What is the ongoing tussle?
- The SC collegium recommended a list of names to be elevated as Judges of SC.
- Justice K.M. Joseph and senior advocate Indu Malhotra were recommended together.
- Justice K M Joseph is currently the Chief Justice of Uttarakhand High Court.
- The government however approved only Indu Malhotra’s name.
- It however returned Justice K.M. Joseph’s name for reconsideration.
- This too was done more than 3 months after the Collegium had approved them.
- The collegium recently decided to reiterate its recommendation to elevate Justice K M Joseph as SC judge.
- When reiterated unanimously, the Centre is bound to act on the collegium resolution.
- This is as per the law laid down by the SC in the Third Judges Case of 1998.
What are the concerns?
- Power - The government’s decision to send back the collegium’s recommendation was unprecedented.
- It is suspected to have been influenced by some political considerations. Click here to know more.
- The executive power of the Centre holding back names from the collegium’s list needs a reassessment.
- Seniority - The Centre has selectively approved some names from a batch of recommendations.

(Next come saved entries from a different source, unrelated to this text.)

-- ==== Sys2Proof/Machine/SpireOps.lean ====
section
/-!
DEFINITION. The Spires at work: slots (R192 - R198), the Spire opcodes (R215 - R234), the generator's seed (R209) and
the enable of an accumulate window (R235).
-/
namespace Sys2Proof.Machine

/-! ## Slots and control (R191, R192, R195, R198) -/

/-- A free slot takes the oldest queued operation that is ready: one that waits for no power leave. The slot's written bits
are cleared (R194). -/
def State.slotStart (s : State) (n : Nat) : State :=
  let p := s.spire n
  let ready := p.opq.filterMap fun k => (s.cmd k).bind fun c =>
    if c.eng == .spireQ n && c.st == .queued && (!c.heavy || c.leave) && !s.heldBack c then some (k, c) else none
  match SMap.firstFree p.slots 4, ready with
  | some slot, (k, c) :: _ =>
    let s := s.setSpire n ({ p with slots := SMap.put p.slots slot k }.wipe slot)
    (s.putCmd k { c with eng := .spireSlot n slot, st := .running }).showSpire n
  | _, _ => s

/-- SPIRE_SLOT_START. -/
def execSpireSlotStart (n : Fin 24) (s : State) : Result := run s fun s => s.slotStart n

-- Log entry 78: DEDUCED, unsafe.
/-- A write of SPIRE_CTL: hold is stored; enable = 0 is refused while the queue or a slot holds an operation. -/
def State.spireCtlWrite (s : State) (n : Nat) (v : Word) : State :=
  let p := s.spire n
  let s := s.fFlag F.SPIRE_CTL_hold (F.SPIRE_CTL_hold.on v) n
  (if F.SPIRE_CTL_enable.on v then s.fFlag F.SPIRE_CTL_enable true n
    else if p.opq.isEmpty && p.slots.isEmpty then s.fFlag F.SPIRE_CTL_enable false n
    else s.fFlag F.SPIRE_STATUS_refused true n).showSpire n

/-- SPIRE_CTL_WRITE. -/
def execSpireCtlWrite (n : Fin 24) (v : Word) (s : State) : Result := run s fun s => s.spireCtlWrite n v

-- Log entry 74: DEDUCED, safe.
/-- A write of SPIRE_SR_SEED_HI: the generator takes the 64-bit seed; a seed of 0 reseeds it from the random-number
source. -/
def State.seedLoad (s : State) (n : Nat) (v : Word) : State :=
  let seed : BitVec 64 := v ++ s.rd R.SPIRE_SR_SEED_LO n
  if seed = 0 then
    let (r, s) := s.random64
    s.setSpire n { s.spire n with gen := r, draws := 0 }
  else s.setSpire n { s.spire n with gen := seed, draws := 0 }

/-- SR_SEED_LOAD. -/
def execSrSeedLoad (n : Fin 24) (v : Word) (s : State) : Result := run s fun s => s.seedLoad n v

-- Log entry 78: DEDUCED, unsafe.
/-- Whether window `w` may be enabled with a format (R235). -/
def State.winOk (s : State) (w fmt : Nat) : Bool :=
  let b := s.fN F.SPIRE_WIN_BASE_base_cell 0 w
  let n := s.fN F.SPIRE_WIN_SIZE_cells 0 w
  decide (fmt ≤ 2) && n != 0 && decide (b + n ≤ s.tenantCells) && s.fB F.GLOBAL_IL_STATUS_locked &&
    (List.range 64).all fun x =>
      x == w || !s.fB F.SPIRE_WIN_CTL_enable 0 x ||
        !meet (b, n) (s.fN F.SPIRE_WIN_BASE_base_cell 0 x, s.fN F.SPIRE_WIN_SIZE_cells 0 x)

-- Log entry 78: DEDUCED, unsafe.
/-- A write of SPIRE_WIN_CTLw. -/
def State.winCtlWrite (s : State) (w : Nat) (v : Word) : State :=
  if F.SPIRE_WIN_CTL_enable.on v && !s.winOk w (F.SPIRE_WIN_CTL_fmt.of v) then s.fFlag F.SPIRE_WIN_CTL_refused true 0 w
  else s.wrCodes R.SPIRE_WIN_CTL v 0 w

/-- WINDOW_ENABLE. -/
def execWindowEnable (w : Fin 64) (v : Word) (s : State) : Result := run s fun s => s.winCtlWrite w (v ||| 1)

/-! ## Elements of operands and results -/

/-- An element read: its bits, its block's scale byte, its poison. -/
structure Elem where
  raw : Nat
  scale : Nat
  poison : Bool
  deriving DecidableEq, Repr

inductive Els | ok (xs : List Elem) | wait | fail (st : Nat)
  deriving DecidableEq, Repr

/-- Where elements `i` to `i + n - 1` of an operand lie: PVA and bytes; whole blocks of an MX operand (R201). -/
def span (code base i n : Nat) : Nat × Nat :=
  if isMx code then
    let bb := fmtBytes code 32
    (base + i / 32 * bb, ((i + n + 31) / 32 - i / 32) * bb)
  else (base + i * (fmtBits code / 8), n * (fmtBits code / 8))

/-- The run of elements of a stream in its share. -/
def Lane.elems (l : Lane) (code base i n : Nat) : Run := let p := span code base i n; l.run p.1 p.2
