-- ==== Sys2Proof/Machine/Fabric.lean ====
section
/-!
DEFINITION. The Rythar fabric above its links: inbound packets (R278 - R285, R301, R330), forwarding (R274 - R276),
messages and window requests that end (R279, R280, R284), windows and the handle table (R281, R284, R285).
-/
namespace Sys2Proof.Machine

/-! ## Packets that wait at this node: ports 0 to 11, and 12 for packets this node sent to itself -/

-- Log entry 86: DEDUCED, unsafe.
def State.waitingPkts (s : State) (p : Nat) : List InPkt := if p = 12 then s.fab.here else (s.ryPort p).ready

def State.setWaiting (s : State) (p : Nat) (l : List InPkt) : State :=
  if p = 12 then { s with fab := { s.fab with here := l } } else s.setRy p { s.ryPort p with ready := l }

/-- The position of the oldest packet of a kind that is not held by a policer. -/
def State.pktAt (s : State) (p kind : Nat) : Option Nat :=
  (s.waitingPkts p).findIdx? fun x => x.pkt.kind == kind && x.gate != .held

/-- A packet is served: it leaves the input buffer. -/
def State.pktGone (s : State) (p i : Nat) : State :=
  let l := s.waitingPkts p
  match l[i]? with
  | some x =>
    let s := s.setWaiting p (l.eraseIdx i)
    if p = 12 then s else s.giveBack p x.vc x.pkt.wire
  | none => s

def State.putPkt (s : State) (p i : Nat) (x : InPkt) : State := s.setWaiting p ((s.waitingPkts p).set i x)

/-- The class of an inbound packet's accesses: its port's, or the movers' for one this node sent. -/
def inClass (p : Nat) : Nat := if p = 12 then 28 else 16 + p

-- Log entry 86: DEDUCED, unsafe.
/-- Ingress policing of an inbound request (R301). -/
def State.policePkt (s : State) (p i : Nat) (x : InPkt) (wr : Bool) : State × InPkt :=
  if p = 12 || x.gate != .fresh then (s, x)
  else
    let k := (p + 16) * 4096 + domeOf x.pkt.ctx
    let b := s.bucket .pol k
    let pay := fun (s : State) => s.setBucket .pol k ((s.bucket .pol k).debit (s.polCost (p + 16) x.pkt.lineCount))
    let mine := (s.ryPort p).ready.filter fun y => y.gate == .held && domeOf y.pkt.ctx == domeOf x.pkt.ctx
    if b.passable then
      let x := { x with gate := .passed }
      ((pay s).putPkt p i x, x)
    else if !b.action && !wr && mine.length < max 1 b.holdMax then
      let x := { x with gate := .held }
      ((s.bump F.SHAPER_POL_CNT_held).putPkt p i x, x)
    else
      let x := { x with gate := .demoted }
      (((pay s).bump F.SHAPER_POL_CNT_demoted).putPkt p i x, x)

/-- Answers a request with an ERR, and the request is served. -/
def State.pktErr (s : State) (p i : Nat) (x : InPkt) (st : Nat) : State :=
  (s.sendErr x.pkt st (x.gate == .demoted)).pktGone p i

- It could make a difference to the seniority of the judges concerned.
- Notably, seniority is the sole consideration for appointment of the Chief Justice as well as membership of the collegium.
- Delay - Justice K M Joseph's name would only be part of the collegium's next set of recommendations.
- This would include proposals to elevate the Chief Justices of some more high courts.
- The collegium seems to address the Centre's concern on fair representation to all high courts.
- However, it remains a concern why collegium did not send its reiteration to the Centre immediately.
What lies ahead?
- The unanimous reiteration of the collegium may end the current controversy.
- However, the larger issue of differences between the judiciary and the executive needs attention.
- In a judge-recommended system of appointments differences over particular candidates cannot be avoided.
- But it should be possible for the two sides to minimise these differences and act expeditiously.
- The onus is more on the government of the day.
- It should resist from blocking the appointment of anyone whom the judges themselves have found fit and deserving.
- The present consultative process in appointments should not be hampered by executive stubbornness.